Estábamos a salvo de todo riesgo, porque su marido anunciaba su llegada a la

ciudad con una clave para que ella supiera que estaba entrando en el puerto. Así

fue el tercer sábado de nuestros amores, cuando estábamos en la cama y se oyó

el bramido lejano. Ella quedó tensa.

—Tate quieto —me dijo, y esperó dos bramidos más. No saltó de la cama,

como yo lo esperaba por mi propio miedo, sino que prosiguió impávida—:

Todavía nos quedan más de tres horas de vida.

Ella me lo había descrito como « un negrazo de dos metros y un jeme, con

una tranca de artillero» . Estuve a punto de romper las reglas del juego por el

zarpazo de los celos, y no de cualquier modo: quería matarlo. Lo resolvió la

madurez de ella, que desde entonces me llevó de cabestro a través de los escollos

de la vida real como a un lobito con piel de cordero.
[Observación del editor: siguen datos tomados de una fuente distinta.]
-- ==== Sys2Proof/Laws/KeepOps.lean ====
section
/-! SUPPORT. No operation of Machine/Ops.lean touches the queue of commands or the fuses. -/

set_option linter.unusedTactic false
set_option linter.unreachableTactic false
set_option linter.unnecessarySeqFocus false

namespace Sys2Proof.Machine

@[simp] theorem State.wr_keep (s : State) (a : Nat) (v : Word) : (State.wr s a v).pending = s.pending ∧ (State.wr s a v).fuse = s.fuse := by
  refine ⟨?_, ?_⟩ <;> (unfold State.wr; all_goals (try dsimp only); all_goals (repeat' split); all_goals simp_all)

@[simp] theorem State.dropRegs_keep (s : State) (lo hi : Nat) : (State.dropRegs s lo hi).pending = s.pending ∧ (State.dropRegs s lo hi).fuse = s.fuse := by
  refine ⟨?_, ?_⟩ <;> (unfold State.dropRegs; all_goals (try dsimp only); all_goals (repeat' split); all_goals simp_all)

@[simp] theorem State.setFld_keep (s : State) (a : Nat) (f : Field) (x : Nat) : (State.setFld s a f x).pending = s.pending ∧ (State.setFld s a f x).fuse = s.fuse := by
  refine ⟨?_, ?_⟩ <;> (unfold State.setFld; all_goals (try dsimp only); all_goals (repeat' split); all_goals simp_all)

@[simp] theorem State.setFlds_keep (s : State) (a : Nat) (l : List (Field × Nat)) : (State.setFlds s a l).pending = s.pending ∧ (State.setFlds s a l).fuse = s.fuse := by
  refine ⟨?_, ?_⟩ <;> (unfold State.setFlds; all_goals (try dsimp only); all_goals (repeat' split); all_goals simp_all)

@[simp] theorem State.bump32_keep (s : State) (a n : Nat) : (State.bump32 s a n).pending = s.pending ∧ (State.bump32 s a n).fuse = s.fuse := by
  refine ⟨?_, ?_⟩ <;> (unfold State.bump32; all_goals (try dsimp only); all_goals (repeat' split); all_goals simp_all)

@[simp] theorem State.bump64_keep (s : State) (a n : Nat) : (State.bump64 s a n).pending = s.pending ∧ (State.bump64 s a n).fuse = s.fuse := by
  refine ⟨?_, ?_⟩ <;> (unfold State.bump64; all_goals (try dsimp only); all_goals (repeat' split); all_goals simp_all)

@[simp] theorem State.bump48_keep (s : State) (a n : Nat) : (State.bump48 s a n).pending = s.pending ∧ (State.bump48 s a n).fuse = s.fuse := by
  refine ⟨?_, ?_⟩ <;> (unfold State.bump48; all_goals (try dsimp only); all_goals (repeat' split); all_goals simp_all)

@[simp] theorem State.bumpFld_keep (s : State) (a : Nat) (f : Field) (n : Nat) : (State.bumpFld s a f n).pending = s.pending ∧ (State.bumpFld s a f n).fuse = s.fuse := by
  refine ⟨?_, ?_⟩ <;> (unfold State.bumpFld; all_goals (try dsimp only); all_goals (repeat' split); all_goals simp_all)

@[simp] theorem State.free_keep (s : State) (kind : Nat) : (State.free s kind).2.pending = s.pending ∧ (State.free s kind).2.fuse = s.fuse := by
  refine ⟨?_, ?_⟩ <;> (unfold State.free; all_goals (try dsimp only); all_goals (repeat' split); all_goals simp_all)

@[simp] theorem State.log_keep (s : State) (reg bitNo code detail : Nat) : (State.log s reg bitNo code detail).pending = s.pending ∧ (State.log s reg bitNo code detail).fuse = s.fuse := by
  refine ⟨?_, ?_⟩ <;> (unfold State.log; all_goals (try dsimp only); all_goals (repeat' split); all_goals simp_all)

@[simp] theorem State.logCode_keep (s : State) (code detail : Nat) : (State.logCode s code detail).pending = s.pending ∧ (State.logCode s code detail).fuse = s.fuse := by
  refine ⟨?_, ?_⟩ <;> (unfold State.logCode; all_goals (try dsimp only); all_goals (repeat' split); all_goals simp_all)

@[simp] theorem State.event_keep (s : State) (reg : Nat) (f : Field) (cnt : Nat) (detail : Nat := 0) : (State.event s reg f cnt detail).pending = s.pending ∧ (State.event s reg f cnt detail).fuse = s.fuse := by
  refine ⟨?_, ?_⟩ <;> (unfold State.event; all_goals (try dsimp only); all_goals (repeat' split); all_goals simp_all)

@[simp] theorem State.event16_keep (s : State) (reg : Nat) (f : Field) (cnt lo : Nat) : (State.event16 s reg f cnt lo).pending = s.pending ∧ (State.event16 s reg f cnt lo).fuse = s.fuse := by
  refine ⟨?_, ?_⟩ <;> (unfold State.event16; all_goals (try dsimp only); all_goals (repeat' split); all_goals simp_all)

@[simp] theorem State.capClear_keep (s : State) (b : Nat) : (State.capClear s b).pending = s.pending ∧ (State.capClear s b).fuse = s.fuse := by
  refine ⟨?_, ?_⟩ <;> (unfold State.capClear; all_goals (try dsimp only); all_goals (repeat' split); all_goals simp_all)

@[simp] theorem State.capSet_keep (s : State) (b : Nat) : (State.capSet s b).pending = s.pending ∧ (State.capSet s b).fuse = s.fuse := by
  refine ⟨?_, ?_⟩ <;> (unfold State.capSet; all_goals (try dsimp only); all_goals (repeat' split); all_goals simp_all)

@[simp] theorem State.service_keep (s : State) (f : Field) : (State.service s f).pending = s.pending ∧ (State.service s f).fuse = s.fuse := by
  refine ⟨?_, ?_⟩ <;> (unfold State.service; all_goals (try dsimp only); all_goals (repeat' split); all_goals simp_all)

@[simp] theorem State.poisonUsed_keep (s : State) (die a : Nat) : (State.poisonUsed s die a).pending = s.pending ∧ (State.poisonUsed s die a).fuse = s.fuse := by
  refine ⟨?_, ?_⟩ <;> (unfold State.poisonUsed; all_goals (try dsimp only); all_goals (repeat' split); all_goals simp_all)

end Sys2Proof.Machine
end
Iba muy mal en el colegio y no quería saber nada de eso, pero Martina se

hizo cargo de mi calvario escolar. Le sorprendió el infantilismo de descuidar las

clases por complacer al demonio de una irresistible vocación de vida. « Es lógico

—le dije—. Si esta cama fuera el colegio y tú fueras la maestra, yo sería el

número uno no sólo de la clase sino de toda la escuela» . Ella lo tomó como un

ejemplo certero.

—Es justo eso lo que vamos a hacer —me dijo.
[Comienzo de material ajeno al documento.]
-- ==== Sys2Proof/Laws/KeepFid.lean ====
section
/-! SUPPORT. No operation of Machine/Fid.lean touches the queue of commands or the fuses. -/

set_option linter.unusedTactic false
set_option linter.unreachableTactic false
set_option linter.unnecessarySeqFocus false

namespace Sys2Proof.Machine

@[simp] theorem State.fidEnqueue_keep (s s1 : State) (c : Nat) (i : FidInsn) (count : Bool) (h1 : s1.pending = s.pending) (h2 : s1.fuse = s.fuse) : (State.fidEnqueue s s1 c i count).pending = s.pending ∧ (State.fidEnqueue s s1 c i count).fuse = s.fuse := by
  refine ⟨?_, ?_⟩ <;> (unfold State.fidEnqueue; all_goals (try dsimp only); all_goals (repeat' split); all_goals simp_all)

@[simp] theorem execFxfer_keep (core : Nat) (rest : Rest) (s : State) : s.kept (execFxfer core rest s) := by
  unfold execFxfer State.issue
  (try dsimp only); (repeat' split) <;> simp_all

@[simp] theorem execFrec_keep (core : Nat) (rest : Rest) (s : State) : s.kept (execFrec core rest s) := by
  unfold execFrec State.issue
  (try dsimp only); (repeat' split) <;> simp_all

@[simp] theorem State.fidComplete_keep (s : State) (x : Xfer) : (State.fidComplete s x).pending = s.pending ∧ (State.fidComplete s x).fuse = s.fuse := by
  refine ⟨?_, ?_⟩ <;> (unfold State.fidComplete; all_goals (try dsimp only); all_goals (repeat' split); all_goals simp_all)

@[simp] theorem execFxferComplete_keep (core : Nat) (s : State) : s.kept (execFxferComplete core s) := by
  unfold execFxferComplete; all_goals (try dsimp only); all_goals (repeat' split); all_goals simp_all

@[simp] theorem execArmedTransferStart_keep (core : Nat) (s : State) : s.kept (execArmedTransferStart core s) := by
  unfold execArmedTransferStart; all_goals (try dsimp only); all_goals (repeat' split); all_goals simp_all

@[simp] theorem State.fidLaunchCheck_keep (s : State) (c desc : Nat) : (State.fidLaunchCheck s c desc).1.pending = s.pending ∧ (State.fidLaunchCheck s c desc).1.fuse = s.fuse := by
  refine ⟨?_, ?_⟩ <;> (unfold State.fidLaunchCheck; all_goals (try dsimp only); all_goals (repeat' split); all_goals simp_all)

@[simp] theorem State.fidLaunch_keep (s : State) (c desc : Nat) : (State.fidLaunch s c desc).pending = s.pending ∧ (State.fidLaunch s c desc).fuse = s.fuse := by
  refine ⟨?_, ?_⟩ <;> (unfold State.fidLaunch; all_goals (try dsimp only); all_goals (repeat' split); all_goals simp_all)

@[simp] theorem execFidTransfer_keep (die : Nat) (s : State) : s.kept (execFidTransfer die s) := by
  unfold execFidTransfer; all_goals (try dsimp only); all_goals (repeat' split); all_goals simp_all

@[simp] theorem execFidClearFlags_keep (agent : Agent) (die phys : Nat) (s : State) : s.kept (execFidClearFlags agent die phys s) := by
  unfold execFidClearFlags; all_goals (try dsimp only); all_goals (repeat' split); all_goals simp_all

@[simp] theorem execFidClearExc_keep (agent : Agent) (die phys : Nat) (s : State) : s.kept (execFidClearExc agent die phys s) := by
  unfold execFidClearExc; all_goals (try dsimp only); all_goals (repeat' split); all_goals simp_all

@[simp] theorem execFidClearHist_keep (agent : Agent) (die phys : Nat) (s : State) : s.kept (execFidClearHist agent die phys s) := by
  unfold execFidClearHist; all_goals (try dsimp only); all_goals (repeat' split); all_goals simp_all

end Sys2Proof.Machine
end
Sin demasiados sacrificios emprendió la tarea de mi rehabilitación con un

horario fijo. Me resolvía las tareas y me preparaba para la semana siguiente

entre retozos de cama y regaños de madre. Si los deberes no estaban bien y a

tiempo me castigaba con la veda de un sábado por cada tres faltas. Nunca pasé

de dos. Mis cambios empezaron a notarse en el colegio.